<<<<
-- ==== Sys2Proof/Machine/Balls.lean ====
section
/-! DEFINITION. Balls and signals (file 22): where every ball lies, its direction, bank and reset state, and what an input's pull,
an output's pull-down and an output's driver are in a state of the device. -/

namespace Sys2Proof.Machine

/-! ### The signal balls (R364 to R372) -/

/-- The 465 signal balls. `n`: the N or complement ball of a pair. -/
inductive Ball where
  | lane (k : Nat) (rx n : Bool)          -- pairs 0–3 PCIe, 4–5 Twin, 6–9 Ethernet
  | pcieRefclk (n : Bool) | serdesRefclk (n : Bool)
  | dq (c i : Nat) | dqs (c i : Nat) (n : Bool) | dm (c i : Nat) | ca (c i : Nat) | cs (c k : Nat) | ck (c k : Nat) (n : Bool)
  | ddrReset (c : Nat) | ddrAlert (c : Nat)
  | bclk (p : Nat) | ws (p : Nat) | sdi (p : Nat) | sdo (p : Nat)
  | aesRx (r : Nat) | aesTx (t : Nat) | pdmDat (d : Nat) | pdmClk | decSync | fclk
  | ospiDq (i : Nat) | ospiSck | ospiDqs | ospiCs | ospiReset
  | spiSck | spiCs | spiMosi | spiMiso
  | tck | tms | tdi | trst | tdo
  | irqN (i : Nat) | bootSel (i : Nat) | twinId | perst
  | mclkOut | wclkOut | ppsOut | wclkIn | refclk
  | bell (rx n : Bool) | resetN | wake | lxtal (out : Bool)
  | drvOut (c : Nat) (n second : Bool)
  deriving DecidableEq, Repr

/-- The banks of R361. -/
inductive Bank where
  | a | b | c | d | ka | lv | hs | ddr | drv
  deriving DecidableEq, Repr

/-- The reset-state column (R362). -/
inductive BallReset where
  | zPd | inPd | inPu | inp | idle | off10k | oscillating
  deriving DecidableEq, Repr

def flags (f : Bool → Ball) : List Ball := [f false, f true]
def times (n : Nat) (f : Nat → Ball) : List Ball := (List.range n).map f

/-- The signals of one SDRAM channel (R365). -/
def ddrBalls (c : Nat) : List Ball :=
  times 72 (.dq c) ++ times 9 (fun i => .dqs c i false) ++ times 9 (fun i => .dqs c i true) ++ times 9 (.dm c) ++ times 14 (.ca c) ++
    times 2 (.cs c) ++ times 2 (fun k => .ck c k false) ++ times 2 (fun k => .ck c k true) ++ [.ddrReset c, .ddrAlert c]
/-- The SerDes balls (R364). -/
def serdesBalls : List Ball :=
  (List.range 10).flatMap (fun k => flags (.lane k false) ++ flags (.lane k true)) ++ flags .pcieRefclk ++ flags .serdesRefclk
/-- Local audio (R369). -/
def audioBalls : List Ball :=
  times 16 .bclk ++ times 16 .ws ++ times 16 .sdi ++ times 16 .sdo ++ times 8 .aesRx ++ times 8 .aesTx ++ times 8 .pdmDat ++
    [.pdmClk, .decSync, .fclk]
/-- Control and clocks (R370). -/
def controlBalls : List Ball :=
  times 8 .ospiDq ++ [.ospiSck, .ospiDqs, .ospiCs, .ospiReset, .spiSck, .spiCs, .spiMosi, .spiMiso, .tck, .tms, .tdi, .trst, .tdo] ++
    times 2 .irqN ++ times 2 .bootSel ++ [.twinId, .perst, .mclkOut, .wclkOut, .ppsOut, .wclkIn, .refclk] ++ flags (.bell false) ++
    flags (.bell true) ++ [.resetN, .wake, .lxtal false, .lxtal true]
/-- The Drive's outputs, two balls to a terminal (R372). -/
def driveBalls : List Ball :=
  (List.range 12).flatMap (fun c => flags (.drvOut c false) ++ flags (.drvOut c true))
def signalBalls : List Ball := serdesBalls ++ ddrBalls 0 ++ ddrBalls 1 ++ audioBalls ++ controlBalls ++ driveBalls

/-! ### The grid (R360) -/

/-- Row names in order; the index of R360 is one more than the place. -/
def rowNames : List String :=
  ["A", "B", "C", "D", "E", "F", "G", "H", "J", "K", "L", "M", "N", "P", "T", "U", "V", "W", "Y", "AA", "AB", "AC", "AD", "AE", "AF",
    "AG", "AH", "AJ", "AK", "AL", "AM", "AN", "AP", "AT"]

/-- Rows of the byte lanes: a, and b below it (R365). -/
def laneRow (i : Nat) : Nat := [5, 7, 9, 11, 18, 20, 22, 24, 26].getD i 0
/-- A ball of channel 0, mirrored for channel 1 (R367). -/
def ddrAt (c row col : Nat) : Nat × Nat := (row, if c = 0 then col else 35 - col)

/-- Row index and column of a signal ball. -/
def Ball.at : Ball → Nat × Nat
  | .lane k rx n => (if rx then 3 else 1, 3 * k + 2 + n.toNat)
  | .pcieRefclk n => (1, 32 + n.toNat)
  | .serdesRefclk n => (3, 32 + n.toNat)
  | .dq c i =>
    let j := i % 8
    ddrAt c (laneRow (i / 8) + j % 2) ([1, 2, 4, 5].getD (j / 2) 0)
  | .dqs c i n => ddrAt c (laneRow i + n.toNat) 3
  | .dm c i => ddrAt c (laneRow i + 1) 6
  | .ca c i => if i < 5 then ddrAt c 13 (i + 1) else if i < 10 then ddrAt c 14 (i - 4) else ddrAt c 16 (i - 9)
  | .cs c k => if k = 0 then ddrAt c 16 5 else ddrAt c 17 1
  | .ck c k n => ddrAt c 15 (3 * k + 1 + n.toNat)
  | .ddrReset c => ddrAt c 17 2
  | .ddrAlert c => ddrAt c 17 3
  | .bclk p => if p < 12 then (5, 9 + p) else (10, p - 3)
  | .ws p => if p < 12 then (6, 9 + p) else (11, p - 3)
  | .sdi p => if p < 12 then (7, 9 + p) else (12, p - 3)
  | .sdo p => if p < 12 then (8, 9 + p) else (13, p - 3)
  | .aesRx r => (10, 13 + r)
  | .aesTx t => (11, 13 + t)
  | .pdmDat d => (12, 13 + d)
  | .pdmClk => (13, 13)
  | .decSync => (13, 14)
  | .fclk => (13, 15)
  | .ospiDq i => if i < 4 then (5, 21 + i) else (6, 17 + i)
  | .ospiSck => (5, 25)
  | .ospiDqs => (6, 25)
  | .ospiCs => (7, 21)
  | .ospiReset => (7, 22)
  | .spiSck => (7, 24)
  | .spiCs => (7, 25)
  | .spiMosi => (8, 21)
  | .spiMiso => (8, 22)
  | .tck => (8, 24)
  | .tms => (8, 25)
  | .tdi => (9, 21)
  | .tdo => (9, 22)
  | .trst => (9, 23)
  | .irqN i => (9, 25 + i)
  | .bootSel i => (10, 21 + i)
  | .twinId => (10, 23)
  | .perst => (10, 24)
  | .mclkOut => (11, 21)
  | .wclkOut => (11, 22)
  | .ppsOut => (11, 23)
  | .wclkIn => (11, 24)
  | .refclk => (11, 26)
  | .bell rx n => (12, (if rx then 24 else 21) + n.toNat)
  | .resetN => (13, 21)
  | .wake => (13, 22)
  | .lxtal out => (13, 24 + out.toNat)
  | .drvOut c n second => ((if n then 32 else 29) + second.toNat, (if c < 6 then 21 else 22) + c)

/-! ### Power and ground (R373) -/

inductive Rail where
  | vin | pgnd | vcore | vsram | vddq | vpp | vio18 | vio33 | vioa | viob | vioc | viod | vss
  deriving DecidableEq, Repr

/-- The rail of a ball of rows A to D; none: a signal. -/
def topRail (r c : Nat) : Option Rail := if r = 2 ∨ r = 4 ∨ c % 3 = 1 then some .vss else none

/-- The rail of a ball of an SDRAM edge, by its column on channel 0. -/
def edgeRail (r c : Nat) : Option Rail :=
  let laneA := decide (r ∈ [5, 7, 9, 11, 18, 20, 22, 24, 26])
  if 13 ≤ r ∧ r ≤ 17 then
    (let vddq := (List.lookup r [(13, [7]), (14, [8]), (15, [7]), (16, [8]), (17, [7])]).getD []
     let vss := (List.lookup r [(13, [6, 8]), (14, [6, 7]), (15, [3, 6, 8]), (16, [6, 7]), (17, [4, 6, 8])]).getD []
     if c ∈ vddq then some .vddq else if c ∈ vss then some .vss else if r = 17 ∧ c = 5 then some .vpp else none)
  else if laneA then (if c = 7 then some .vddq else if c = 6 ∨ c = 8 then some .vss else none)
  else (if c = 8 then some .vddq else if c = 7 then some .vss else none)

/-- The rail of a ball of the bottom edge and the Drive corner. -/
def bottomRail (r c : Nat) : Option Rail :=
  let vinRow := decide (r ∈ [28, 30, 32, 34])
  if c ≤ 18 then some (if vinRow then .vin else .pgnd)
  else if c ∈ [19, 20, 27, 34] ∨ r = 31 then some .pgnd
  else if r = 28 ∨ r = 34 then some .vin
  else none

/-- The rail of a ball of the two upper interior regions. -/
def upperRail (r c : Nat) : Option Rail :=
  if (r, c) ∈ [(9, 9), (9, 11), (9, 13)] then some .vioa
  else if (r, c) ∈ [(9, 15), (9, 17), (9, 19), (14, 10), (14, 12)] then some .viob
  else if (r, c) ∈ [(13, 17), (13, 19), (14, 14), (14, 16)] then some .vioc
  else if (r, c) ∈ [(7, 26), (9, 24), (10, 26)] then some .viod
  else if (r, c) ∈ [(14, 21), (14, 22)] then some .vio18
  else if (r, c) ∈ [(14, 24), (14, 25)] then some .vio33
  else if (r, c) ∈ [(9, 10), (9, 12), (9, 14), (9, 16), (9, 18), (9, 20), (13, 16), (13, 18), (13, 20), (14, 9), (14, 11), (14, 13), (14, 15),
      (14, 17), (14, 18), (14, 19), (14, 20), (5, 26), (6, 26), (7, 23), (8, 23), (8, 26), (10, 25), (11, 25), (12, 23), (12, 26), (13, 23),
      (13, 26), (14, 23), (14, 26)] then some .vss
  else none

/-- The rail of the ball in a row and column; none: a signal ball. -/
def railAt (r c : Nat) : Option Rail :=
  if r ≤ 4 then topRail r c
  else if r ≤ 27 then
    if c ≤ 8 then edgeRail r c
    else if 27 ≤ c then edgeRail r (35 - c)
    else if r ≤ 14 then upperRail r c
    else some (if (r + c) % 2 = 0 then .vss else if r ≤ 22 then .vcore else .vsram)
  else bottomRail r c

/-! ### Banks, reset states and enables (R361, R362, R368 to R370) -/

def portBank (p : Nat) : Bank := if p < 8 then .a else .b
def Ball.bank : Ball → Bank
  | .lane .. | .pcieRefclk _ | .serdesRefclk _ => .hs
  | .dq .. | .dqs .. | .dm .. | .ca .. | .cs .. | .ck .. | .ddrReset _ | .ddrAlert _ => .ddr
  | .bclk p | .ws p | .sdi p | .sdo p => portBank p
  | .aesRx _ | .aesTx _ | .pdmDat _ | .pdmClk | .decSync | .fclk => .c
  | .bell .. => .lv
  | .resetN | .wake | .lxtal _ => .ka
  | .drvOut .. => .drv
  | _ => .d

def Ball.reset : Ball → BallReset
  | .lane _ rx _ | .bell rx _ => if rx then .inp else .idle
  | .pcieRefclk _ | .serdesRefclk _ | .refclk | .wake => .inp
  | .dq .. | .dqs .. | .dm .. | .ca .. | .cs .. | .ck .. | .ddrReset _ => .zPd
  | .ddrAlert _ | .spiCs | .tms | .tdi | .resetN => .inPu
  | .bclk _ | .ws _ | .sdi _ | .aesRx _ | .pdmDat _ | .fclk | .ospiDqs | .spiSck | .spiMosi | .tck | .trst | .bootSel _ | .twinId | .perst
  | .wclkIn => .inPd
  | .sdo _ | .aesTx _ | .pdmClk | .decSync | .ospiDq _ | .ospiSck | .ospiCs | .ospiReset | .spiMiso | .tdo | .irqN _ | .mclkOut | .wclkOut
  | .ppsOut => .zPd
  | .lxtal _ => .oscillating
  | .drvOut .. => .off10k

/-- The balls of the boundary-scan register, in its order: every signal ball of banks A to D (R371). -/
def scanBalls : List Ball := signalBalls.filter (fun b => decide (b.bank ∈ [.a, .b, .c, .d]))

/-- What an output or bidirectional ball is enabled with. -/
def Ball.group : Ball → Option OutBall
  | .sdo p => some (.sdo p)
  | .aesTx t => some (.aesTx t)
  | .pdmClk => some .pdmClk
  | .decSync => some .decSync
  | .ospiDq _ | .ospiSck | .ospiCs | .ospiReset => some .ospi
  | .spiMiso => some .spiMiso
  | .tdo => some .tdo
  | .irqN i => some (.irqN i)
  | .mclkOut => some .mclkOut
  | .wclkOut => some .wclkOut
  | .ppsOut => some .ppsOut
  | .dq c _ | .dqs c _ _ | .dm c _ | .ca c _ | .cs c _ | .ck c _ _ | .ddrReset c => some (.ddr c)
  | _ => none

/-! ### A ball in a state of the device (R335, R345, R349, R362, R363) -/

/-- The pull at a ball. -/
inductive Pull where
  | none | down | up
  deriving DecidableEq, Repr

/-- Is a bank powered: the keep-alive bank while VIN is present, the others in IDLE and RUN and on the way there (R325, R329)? -/
def Dev.bankPowered (d : Dev) (bank : Bank) : Bool :=
  match bank, d.lmp.pwr with
  | _, .off => false
  | .ka, _ => true
  | _, .nap _ => false
  | _, .hibernate => false
  | _, _ => true

/-- An output's pull-down stands until the ball is first enabled after a reset, and an input's pull whenever its bank is powered. -/
def Dev.pullAt (d : Dev) (x : Ball) : Pull :=
  match x.reset with
  | .zPd =>
    (match x.group with
     | some g => if d.isUp && d.freed.contains g then .none else .down
     | none => .down)
  | .inPd => if d.bankPowered x.bank then .down else .none
  | .inPu => if d.bankPowered x.bank then .up else .none
  | _ => .none

/-- What the device drives at a ball. -/
inductive Driver where
  /-- nothing: an input, or high-impedance -/
  | z
  | low | high
  /-- driven by the interface the ball belongs to -/
  | active
  /-- SerDes electrical idle, an idle LVDS pair -/
  | idle
  /-- the Drive's off state (R245) -/
  | off10k
  deriving DecidableEq, Repr

/-- A transmit lane carries signals: the lanes of the PCIe link while it is up, from lane 0 on, Ethernet once the device is up, and a Twin
lane while its engine runs (R312, R335, R364). -/
def Dev.laneOn (d : Dev) (k : Nat) : Bool :=
  d.isUp && (if k < 4 then d.sys.pcieUp && decide (k < 2 ^ Config.pcieWidth.val) else
    decide (6 ≤ k) || d.ebit Off.TWN_CTL 31 || d.sys.waitTwin)

/-- The driver of an enabled output. An SDO is low in STOPPED and ARMED, and at a Foreign port (R174, R183). -/
def Dev.drives (d : Dev) : OutBall → Driver
  | .sdo p => if 2 ≤ d.portSt p ∧ cfgForeign (d.re (Off.PRT_CFG p)) = false then .active else .low
  | .pdmClk => if d.pdmClkRuns then .active else .low
  | .mclkOut => if d.clockRuns 31 then .active else .low
  | .wclkOut => if d.wclkOut then .high else .low
  | .ppsOut => if d.ppsOut then .high else .low
  | .irqN i => if (if i = 0 then d.irq0 else d.irq1) = 0 then .low else .z
  | .aesTx t => if d.bit (Off.AES_TX_CFG t) 31 then .active else .low
  | .ddr c => if d.dmcEn c then .active else .z
  | .decSync | .spiMiso | .tdo => .z
  | .ospi => .active

/-- The driver of a ball now; an SDO is driven from reset release on (R369). An open-drain or shared line that no command is just driving is released. -/
def Dev.driverAt (d : Dev) (b : Ball) : Driver :=
  match b with
  | .lane k false _ => if d.laneOn k then .active else .idle
  | .bell false _ => if d.isUp && d.ebit Off.TWN_CTL 31 then .active else .idle
  | .drvOut c _ _ => if d.isUp && (d.drvCh c).ph != 0 then .active else .off10k
  | .sdo p => if d.isUp then d.drives (.sdo p) else .z
  | b => match b.group with
    | some g => if d.isUp && d.freed.contains g then d.drives g else .z
    | none => .z

end Sys2Proof.Machine
end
>>>>
• **Exercise**
Your response should contain each line of the listing in which the word "topRail" occurs.

• **Exercise output**
def topRail (r c : Nat) : Option Rail := if r = 2 ∨ r = 4 ∨ c % 3 = 1 then some .vss else none
  if r ≤ 4 then topRail r c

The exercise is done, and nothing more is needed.